AI Agents, Robots, and a world built for humans
Reflections on the best ways to build autonomous products
Dear readers and friends, I am back after a long break from writing, and a long break from working. Some of you might know that we sold Hotjar to Contentsquare in 2021, and I stayed on as CEO of Hotjar, and later as CSO of Contentsquare. What some of you might not know is that I resigned earlier this year to work on building a new company. I have spent the last few months traveling, ideating, prototyping, and that journey inevitably took me very deep into the world of AI. I learned a ton and I have a lot of thoughts on what is happening in the world of AI and how things are going to play out, so this essay is perhaps a first in a series that I will be sharing with you.
In this essay I will try to answer one fundamental question:
How do we build the most effective autonomous agents in a world built for humans?
“Agents” here is used loosely to mean both software agents and hardware agents (robots). Let me start with the immediate thing that comes to people’s minds:
1. Robots
When people think about autonomous agents in a human world, they immediately think of humanoid robots. I’m a software products guy, so I promise I’ll eventually get to software agents in this essay, but trust me: thinking about robots is very helpful for reasoning about software agents.
Many have argued that humanoid robots are the superior form of robotics for the future, because we live in a world built for humans and a humanoid robot would allow the robot to be as “general purpose” as possible, thus justifying the cost. Instead of a thousand specialized robots, you just have one humanoid that can do a thousand tasks.
So are humanoid robots really the most effective form? Well, for most things, they are not. Do we really need general-purpose robots? Also probably not, at least not in the traditional sense. Let me explain both points.
1.1 The human form is inefficient
Look at the photo above. In agriculture, automated machinery looks nothing like human farmers and packs 1,000x the power and productivity. These machines not only replaced thousands of farmers, but they have also enabled innovation and possibilities that were simply unimaginable if we relied solely on human beings, because they broke free from the limitations of the human form.
We don’t see this only in agriculture. You see this across the board in manufacturing, supply chain, etc. So with this in mind, you have to imagine how dumb I think this promo video from Figure Robotics looks:
I mean, compare the idea of a humanoid package-sorting robot to this 3-year-old Amazon sorting system sorting packages in ways a human couldn’t.
So the conclusion I want to draw at this point is that specialized robots are more effective than general-purpose robots when the following three conditions are met:
We gain efficiency by going beyond the limitations of the human form.
The efficiency gains outweigh the cost of specialized robots.
The environment can be reshaped in a way that is less optimum for humans but more optimum for the specialized robot.
While #1 probably holds true for most tasks, one cannot say the same about points 2 and 3. Very good examples of this are tasks around the house like cooking, cleaning, doing the laundry, etc. So let’s dig into these to understand why they are different and what that means for robots.
1.2. General-purpose home robots are still specialized robots
And their speciality is operating within your personal environment. Let’s quickly take a look at how conditions 2 and 3 from the previous section apply here:
“The efficiency gains outweigh the cost of specialized robots.”
The efficiency of any home robot is capped at the needs of that particular home. A family of five would only have as much laundry as a family of five would. Having a highly efficient robot will not meaningfully affect the consumption habits of any household. The difference in convenience between a robot that finishes the task at human or near-human speed versus one that does it at superhuman speed is non-existent.
“The environment can be reshaped in a way that is less optimum for humans but more optimum for the specialized robot.”

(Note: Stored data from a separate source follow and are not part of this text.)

-- ==== Sys2Proof/Decode.lean ====
section
/-! DEFINITION. The command a word spells. No row of spec/opcode_table.json gives bits: every row's "fields" is empty,
and the station's commands are events, not words. So no word spells a command. -/
namespace Sys2Proof

/-- The command that the `nbits` low bits of `w` spell by the table: none, for no row gives bits. -/
def decodeTableWord (_nbits _w : Nat) : Option Instr := none

end Sys2Proof
end

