/-! ### Card requests -/

/-- An ISSUE within the cap and the ledger limit writes an ACTIVE record under the next free serial, in a free slot or in
the slot of the reclaimed record, and raises lifetime and period issued (R7, R8, R9, R97). One that fails a test of R9 or
R122 is refused and changes nothing else. The record reclaimed is a CLOSED one before an ACTIVE one with balance 0 that has
been dormant for the dormancy parameter, among equals the one with the lowest last activity period, then serial, then home;
with no candidate there is none (R7). -/
def Obligations.IssueCompletes : Prop :=
  (∀ (s : State) (r : Request) (rest : List Request) (kept : List Card),
    s.Serves .issue r rest → 0 < fieldAt r.fields 0 4 → fieldAt r.fields 0 4 ≤ s.sc.config.cardCap →
    fieldAt r.fields 0 4 ≤ s.cu.ledger.headroom → s.slotsPromised = false →
    (s.cu.cards.length < 6144 ∧ kept = s.cu.cards
      ∨ 6144 ≤ s.cu.cards.length ∧ ∃ old, s.reclaimChoice = some old
          ∧ kept = s.cu.cards.filter fun x => x.key ≠ old.key) →
    let serial := firstFree 99999 (fun n => kept.any fun x => x.key = { home := s.own, serial := n })
      (kept.length + 1) s.cu.nextSerial
    let amount := fieldAt r.fields 0 4
    exec .issue s = .next ((((s.setCu { s.cu with
        cards := kept ++ [{ key := { home := s.own, serial }, state := .active, balance := amount,
                            issuePeriod := s.su.openPeriod, lastActivity := s.su.openPeriod, activity := 1 }]
        nextSerial := if 99999 ≤ serial then 1 else serial + 1
        ledger := { s.cu.ledger with issued := s.cu.ledger.issued + amount } }).setSu { s.su with
        counters := { s.su.counters with issued := min (s.su.counters.issued + amount) amountMax } })).answered rest
      { kind := 1, tag := r.tag, status := 0, fields := cardToTill (CardNo.make s.own serial) ++ toBytes 4 amount }))
  ∧ (∀ (s : State) (r : Request) (rest : List Request), s.Serves .issue r rest →
    ((fieldAt r.fields 0 4 = 0 ∨ s.sc.config.cardCap < fieldAt r.fields 0 4
        ∨ s.cu.ledger.headroom < fieldAt r.fields 0 4) →
      exec .issue s = .next (s.answered rest (declinedRecord .issue r.tag .badValue)))
    ∧ (¬ (fieldAt r.fields 0 4 = 0 ∨ s.sc.config.cardCap < fieldAt r.fields 0 4
        ∨ s.cu.ledger.headroom < fieldAt r.fields 0 4) →
      (s.slotsPromised = true ∨ 6144 ≤ s.cu.cards.length ∧ s.reclaimChoice = none) →
      exec .issue s = .next (s.answered rest (declinedRecord .issue r.tag .registerFull))))
  ∧ (∀ (s : State),
    let candidate (r : Card) : Prop :=
      r.state = .closed ∨ r.state = .active ∧ r.balance = 0 ∧ r.lastActivity + s.sc.config.dormancy ≤ s.su.openPeriod
    (s.reclaimChoice = none ↔ ∀ r ∈ s.cu.cards, ¬ candidate r)
    ∧ (∀ old, s.reclaimChoice = some old → old ∈ s.cu.cards ∧ candidate old
      ∧ ∀ r ∈ s.cu.cards, candidate r →
        (r.state = .closed → old.state = .closed)
        ∧ ((old.state = .closed ↔ r.state = .closed) →
          old.lastActivity < r.lastActivity ∨ old.lastActivity = r.lastActivity ∧ (old.key.serial < r.key.serial
            ∨ old.key.serial = r.key.serial ∧ old.key.home ≤ r.key.home))))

The limited square footage in your home is, and should always be, optimized for the comfort of the human beings living in it. It doesn’t make much sense to redesign your home in a way that is less convenient for you but better for the robots, with no significant gain. Even if the gains were there, it is highly unlikely that they would justify such drastic measures.
It’s likely this applies to other areas of life, and perhaps even in some domains of service labor, but the main arguments and conditions probably hold across most of them.
2. Software Agents
2.1 Specialized & general-purpose software agents
Software you will find is a very peculiar thing and software tasks are wildly different from real-life physical tasks. Let’s look at the 3 conditions for specialized agents:
We gain efficiency by going beyond the limitations of the human form: This is inherent in software, because with theoretically unlimited compute, you can run a theoretically infinite number of tasks. In addition to this, computers are many orders of magnitude faster than human beings at most things a computer can do.

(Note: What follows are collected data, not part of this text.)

-- ==== Sys2Proof/Tests/Slice0.lean ====
section
/-! SUPPORT. The model's own tests: ill-formed commands that the well-formedness check refuses, worked figures of the
manual, small steps, and for every obligation a state and operands that meet its hypotheses. -/
namespace Sys2Proof.Tests
open Sys2Proof.Machine

-- One theorem after another: each kernel evaluation below would otherwise hold a thread of its own.
set_option Elab.async false

/-! ### Ill-formed commands -/

theorem test_wellFormed_peekOfWrite : (Instr.peek 1#8).wellFormed = false := by decide +kernel
theorem test_wellFormed_peekOfRead : (Instr.peek 2#8).wellFormed = false := by decide +kernel
theorem test_wellFormed_restartAddress : (Instr.restart ⟨256, 0, false⟩).wellFormed = false := by decide +kernel
theorem test_wellFormed_restartRate : (Instr.restart ⟨61, 4, false⟩).wellFormed = false := by decide +kernel
theorem test_wellFormed_supplyReturnAddress : (Instr.supplyReturn ⟨256, 0, false⟩ true).wellFormed = false := by decide +kernel
theorem test_wellFormed_powerUpRate : (Instr.powerUp ⟨61, 4, false⟩ true).wellFormed = false := by decide +kernel
theorem test_wellFormed_resetPinAddress : (Instr.resetPin ⟨300, 0, true⟩ false).wellFormed = false := by decide +kernel
theorem test_wellFormed_heardTooLong : (Instr.frameHeard (List.replicate 499 true)).wellFormed = false := by decide +kernel
theorem test_wellFormed_discardTooLong : (Instr.frameDiscarded (.levels (List.replicate 499 true))).wellFormed = false := by
  decide +kernel
theorem test_wellFormed_ownTooLong : (Instr.heardOwn (List.replicate 499 true)).wellFormed = false := by decide +kernel
theorem test_wellFormed_rivalClass : (Instr.busFree .busFree (.rival 4 61)).wellFormed = false := by decide +kernel
theorem test_wellFormed_rivalSource : (Instr.busFree .busFree (.rival 0 240)).wellFormed = false := by decide +kernel
theorem test_wellFormed_holdStart : (Instr.holdExpiry ⟨256, 1⟩).wellFormed = false := by decide +kernel
theorem test_wellFormed_retentionCounter : (Instr.retentionEnd ⟨0, 0⟩).wellFormed = false := by decide +kernel
theorem test_wellFormed_replyReference : (Instr.replyTimeout 0).wellFormed = false := by decide +kernel
theorem test_wellFormed_abandonReference : (Instr.abandonmentTimer 65536).wellFormed = false := by decide +kernel
theorem test_wellFormed_adviceReference : (Instr.adviceReplyTimeout 0).wellFormed = false := by decide +kernel
theorem test_wellFormed_pauseStation : (Instr.pauseEnd 240).wellFormed = false := by decide +kernel
theorem test_wellFormed_quietStation : (Instr.quiet 0).wellFormed = false := by decide +kernel
theorem test_wellFormed_absentStation : (Instr.absent 255).wellFormed = false := by decide +kernel
theorem test_wellFormed_accepts : (Instr.busFree .idleBit (.rival 3 239)).wellFormed = true := by decide +kernel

The efficiency gains outweigh the cost of specialized robots: Software is really cheap to run, that’s why SaaS was such an incredible business model with ridiculously high gross-margins. Even the GPU-heavy cost of intelligence, or in more practical terms the cost of AI inference, while expensive compared to traditional CPU computation, it is still cheap and getting cheaper every day. I am aware that while the cost of each model drops by 10X every year, state-of-the-art (SOTA) models remain relatively expensive, but even the costs of SOTA models is going down. Given the low cost of software, the efficiency gains are there even at a small or even personal scale.
The environment can be reshaped in a way that is less optimum for humans but more optimum for the specialized robot:
Software exists in infinite virtual space. The environment where software runs is malleable, adaptive, and can not only be reshaped in every way we want, but it can evolve and change in real time.

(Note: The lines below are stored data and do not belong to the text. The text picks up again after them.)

theorem serveOfferReply (h : s.CustodyOk) (p : Nat) (m : Msg) : (s.serveOfferReply p m).CustodyOk := by
  unfold State.serveOfferReply
  split
  · rename_i o ho
    split
    · rename_i hc
      simp only [Bool.and_eq_true, decide_eq_true_eq] at hc
      split
      · have hsome : s.cu.handover.isSome = true := by simp [ho]
        refine h.setHandover (by simp [State.enterTransferring, State.setHandover]; rfl)
          (fun _ => by simpa [State.enterTransferring] using h.handing hsome) (fun _ => h.alone hsome)
          (fun _ _ _ => h.drained o ho (by rw [hc.1]; decide)) ?_
        rintro _ ⟨rfl⟩ _
        exact h.total o ho (Or.inl hc.1)
      · split
        · exact failHandover (h.of_same (by simp) (by simp)) _ _
        · exact h
    · exact h
  · exact h

theorem serveTransferReply (h : s.CustodyOk) (p : Nat) (m : Msg) : (s.serveTransferReply p m).CustodyOk := by
  unfold State.serveTransferReply
  split
  · rename_i o ho
    split
    · rename_i hc
      simp only [Bool.and_eq_true, decide_eq_true_eq] at hc
      split
      · refine h.completeHandover fun x hx => ?_
        rw [ho] at hx; obtain ⟨rfl⟩ := hx; exact hc.1.1
      · split
        · exact h.failHandover _ _
        · exact h
    · exact h
  · exact h

/-! ### The line and the timers -/

theorem hearFrame (h : s.CustodyOk) (f : RawFrame) : (s.hearFrame f).CustodyOk := by
  have hheard : ((s.lineBusy.trackSequence f.source f.sequence).heardFrom f.source f.kind).CustodyOk := by
    have hm : ∀ g, ((s.lineBusy.trackSequence f.source f.sequence).modifyPeer f.source g).CustodyOk := fun g =>
      h.of_same (by simp) (by simp)
    unfold State.heardFrom
    dsimp only
    split
    · exact (hm _).makeAbsent _
    · exact (hm fun e => e).of_same rfl rfl
  unfold State.hearFrame
  dsimp only
  split
  · exact hheard.of_same (by simp) (by simp)
  · exact hheard.of_same (by simp) (by simp)

theorem failAttempt (h : s.CustodyOk) (t : Txn) : (s.failAttempt t).CustodyOk := by
  have hf : ∀ g, ((s.modifyTxn t.reference g).failedExchange t.station).CustodyOk := fun g =>
    failedExchange (s := s.modifyTxn _ _) (h.of_same rfl rfl) _
  unfold State.failAttempt
  dsimp only
  split <;> exact (hf _).of_same (by simp; rfl) (by simp)

theorem failAdvice (h : s.CustodyOk) (a : Advice) : (s.failAdvice a).CustodyOk :=
  failedExchange (s := s.modifyAdvice _ _) (h.of_same rfl rfl) _

theorem handoverOfTicket_some {n : Nat} {o : Handover} (ho : s.handoverOfTicket n = some o) : s.cu.handover = some o := by
  unfold State.handoverOfTicket at ho
  split at ho
  · rename_i x hx
    split at ho
    · rw [hx, ho]
    · cases ho
  · cases ho

theorem acknowledged (h : s.CustodyOk) (f : OutFrame) : (s.acknowledged f).CustodyOk := by
  have hrequest : (match s.txnOfTicket f.ticket with
      | some t => s.modifyTxn t.reference fun t => { t with ticket := none, timer := some (s.now + t.replyTimeout) }
      | none => s).CustodyOk := by
    split
    · exact h.of_same rfl rfl
    · exact h
  have hoffer : (match s.handoverOfTicket f.ticket with
      | some o => s.setHandover (some { o with ticket := none, timer := some (s.now + o.replyTimeout) })
      | none => s).CustodyOk := by
    split
    · rename_i o ho
      exact h.changeHandover (handoverOfTicket_some ho) rfl rfl rfl rfl
    · exact h
  unfold State.acknowledged
  cases f.msg
  case auth | capture | credit | enquire => exact hrequest
  case offer | transferEnd => exact hoffer
  case advice =>
    dsimp only
    split
    · exact h.of_same rfl rfl
    · exact h
  case cardTransfer =>
    dsimp only
    split
    · rename_i o ho
      exact h.changeHandover ho rfl rfl rfl rfl
    · exact h
  all_goals exact h

theorem undeliverable (h : s.CustodyOk) (f : OutFrame) : (s.undeliverable f).CustodyOk := by
  have hrequest : (match s.txnOfTicket f.ticket with
      | some t => s.failAttempt t
      | none => s).CustodyOk := by
    split
    · exact h.failAttempt _
    · exact h
  have hfailed : ∀ c, ((s.failHandover .undeliverable 0).failedExchange c).CustodyOk := fun c =>
    (h.failHandover _ _).failedExchange c
  unfold State.undeliverable
  cases f.msg
  case auth | capture | credit | enquire => exact hrequest
  case release => exact h.failedExchange _
  case advice =>
    dsimp only
    split
    · exact h.failAdvice _
    · exact h
  case statement =>
    dsimp only
    unfold State.statementUndeliverable
    split
    · split
      · refine failedExchange ?_ _
        exact h.of_same rfl rfl
      · exact h
    · exact h
  case offer =>
    dsimp only
    split
    · exact hfailed _
    · exact h
  case cardTransfer =>
    dsimp only
    split
    · split
      · exact hfailed _
      · exact h
    · exact h
  case transferEnd =>
    dsimp only
    split
    · rename_i ho
      exact h.failTransferEnd (handoverOfTicket_some ho)
    · exact h
  all_goals exact h

theorem broadcastGone (h : s.CustodyOk) (f : OutFrame) : (s.broadcastGone f).CustodyOk := by
  unfold State.broadcastGone
  split
  · split
    · exact h.retire
    · exact h
  · exact h

theorem failSend (h : s.CustodyOk) (f : OutFrame) : (s.failSend f).CustodyOk := by
  have hr : (s.removeFrame f.ticket).CustodyOk := h.of_same (by simp) (by simp)
  unfold State.failSend
  dsimp only
  split
  · exact h.of_same rfl rfl
  · split
    · exact hr.broadcastGone f
    · exact hr.undeliverable f

theorem endSend (h : s.CustodyOk) (f : OutFrame) (d : Bool) : (s.endSend f d).CustodyOk := by
  have hr : (s.removeFrame f.ticket).CustodyOk := h.of_same (by simp) (by simp)
  unfold State.endSend
  split
  · exact hr.broadcastGone f
  · split
    · exact hr.acknowledged f
    · exact h.failSend f

theorem contend (h : s.CustodyOk) (f : OutFrame) (c : Contention) : (s.contend f c).CustodyOk := by
  cases c
  case rival =>
    simp only [State.contend]
    split <;> exact h.of_same rfl rfl
  all_goals exact h.of_same rfl rfl

theorem standBy (h : s.CustodyOk) (m : StartMoment) (c : Contention) : (s.standBy m c).CustodyOk := by
  cases c <;> exact h.of_same rfl rfl

theorem cutOff (h : s.CustodyOk) (a : LineActivity) : (s.cutOff a).CustodyOk := by
  unfold State.cutOff
  split
  · split
    · exact h.failSend _
    · exact h
  all_goals exact h

theorem modeChanged (h : s.CustodyOk) : s.modeChanged.CustodyOk := by
  have hs := h.silenceTests (s.pm.peers.map (·.1))
  unfold State.modeChanged
  dsimp only
  split
  · split
    · exact hs.of_same (by simp) (by simp)
    · exact hs
  · exact hs

theorem becomeJoined (h : s.CustodyOk) (hl : s.sc.station = .listening) : s.becomeJoined.CustodyOk := by
  have hnone : s.cu.handover = none := h.no_handover (by rw [hl]; decide) (by simp [State.handing, hl])
  refine h.setHandover (o := none) ?_ (by simp) (by simp) (by simp) (by simp)
  unfold State.becomeJoined
  dsimp only
  split <;> simp [← hnone]

theorem timedHandover_some {sub : SubState} {o : Handover} {n : Nat} (ho : s.timedHandover sub = some (o, n)) :
    s.cu.handover = some o := by
  unfold State.timedHandover at ho
  split at ho
  · rename_i x hx
    split at ho
    · split at ho
      · simp only [Option.some.injEq, Prod.mk.injEq] at ho
        rw [hx, ho.1]
      · cases ho
    · cases ho
  · cases ho

theorem holdTimer (h : s.CustodyOk) (id : HoldId) (st : HoldState) : (s.holdTimer id st).CustodyOk := by
  unfold State.holdTimer
  split
  · exact (removeHold (s := s.reach _) (h.of_same rfl rfl) id).settle
  · exact h

theorem slotReached (h : s.CustodyOk) (x : Sending) (d : Bool) : (s.slotReached x d).CustodyOk := by
  have hb : s.lineBusy.restartBeacon.CustodyOk := h.of_same rfl rfl
  unfold State.slotReached
  split
  · exact (hb.endSend _ d).settle
  · exact hb

theorem sendAborted (h : s.CustodyOk) (x : Sending) : (s.sendAborted x).CustodyOk := by
  have hb : (s.lineBusy.clash 0 x.kind x.dest).CustodyOk := h.of_same rfl rfl
  unfold State.sendAborted
  dsimp only
  split
  · exact (hb.failSend _).settle
  · exact hb

/-! ### The steps -/

/-- The outcome of a command is the state it names. -/
theorem of_next {u : State} (h : u.CustodyOk) (he : (.next u : Host.Outcome State Fault Refusal) = .next t) : t.CustodyOk :=
  Host.Outcome.next.inj he ▸ h

theorem execWrite (h : s.CustodyOk) (b : List Byte) (he : exec (.write b) s = .next t) : t.CustodyOk := by
  refine of_next ?_ he
  split
  · unfold State.takeWritten
    split
    · exact h.of_same rfl rfl
    · split <;> exact h.of_same rfl rfl
  · exact h.of_same rfl rfl

theorem execRead (h : s.CustodyOk) (n : Nat) (he : exec (.read n) s = .next t) : t.CustodyOk := by
  refine of_next ?_ he
  split <;> exact h.of_same rfl rfl

theorem execBadValueRequest (h : s.CustodyOk) (he : exec .badValueRequest s = .next t) : t.CustodyOk := by
  refine of_next ?_ he
  split
  · exact h
  · split
    · exact h.of_same rfl rfl
    · exact h

theorem execPayout (h : s.CustodyOk) (he : exec .payout s = .next t) : t.CustodyOk := by
  refine of_next ?_ he
  split
  · exact h
  · split
    · exact h.of_same rfl rfl
    · exact h

theorem execAdviceSettled (h : s.CustodyOk) (he : exec .adviceSettled s = .next t) : t.CustodyOk := by
  refine of_next ?_ he
  split
  · exact h
  · split
    · exact settle (s := s.reportAdvice _ _) (h.of_same rfl rfl)
    · exact h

But with LLMs, we’re not just talking about automation. We are talking about intelligence on tap. And intelligence I believe is one of the areas where Jevon’s paradox applies: unlike the case made earlier about home tasks, when intelligence is the product, people will consume more of it when it gets cheaper.
2.2 General purpose LLMs, and specialized Agents
To understand better the ability of any piece of “AI” software (i.e. software build on top of LLMs), to execute or reason about a variety of general purpose tasks, I need to explain a few concepts.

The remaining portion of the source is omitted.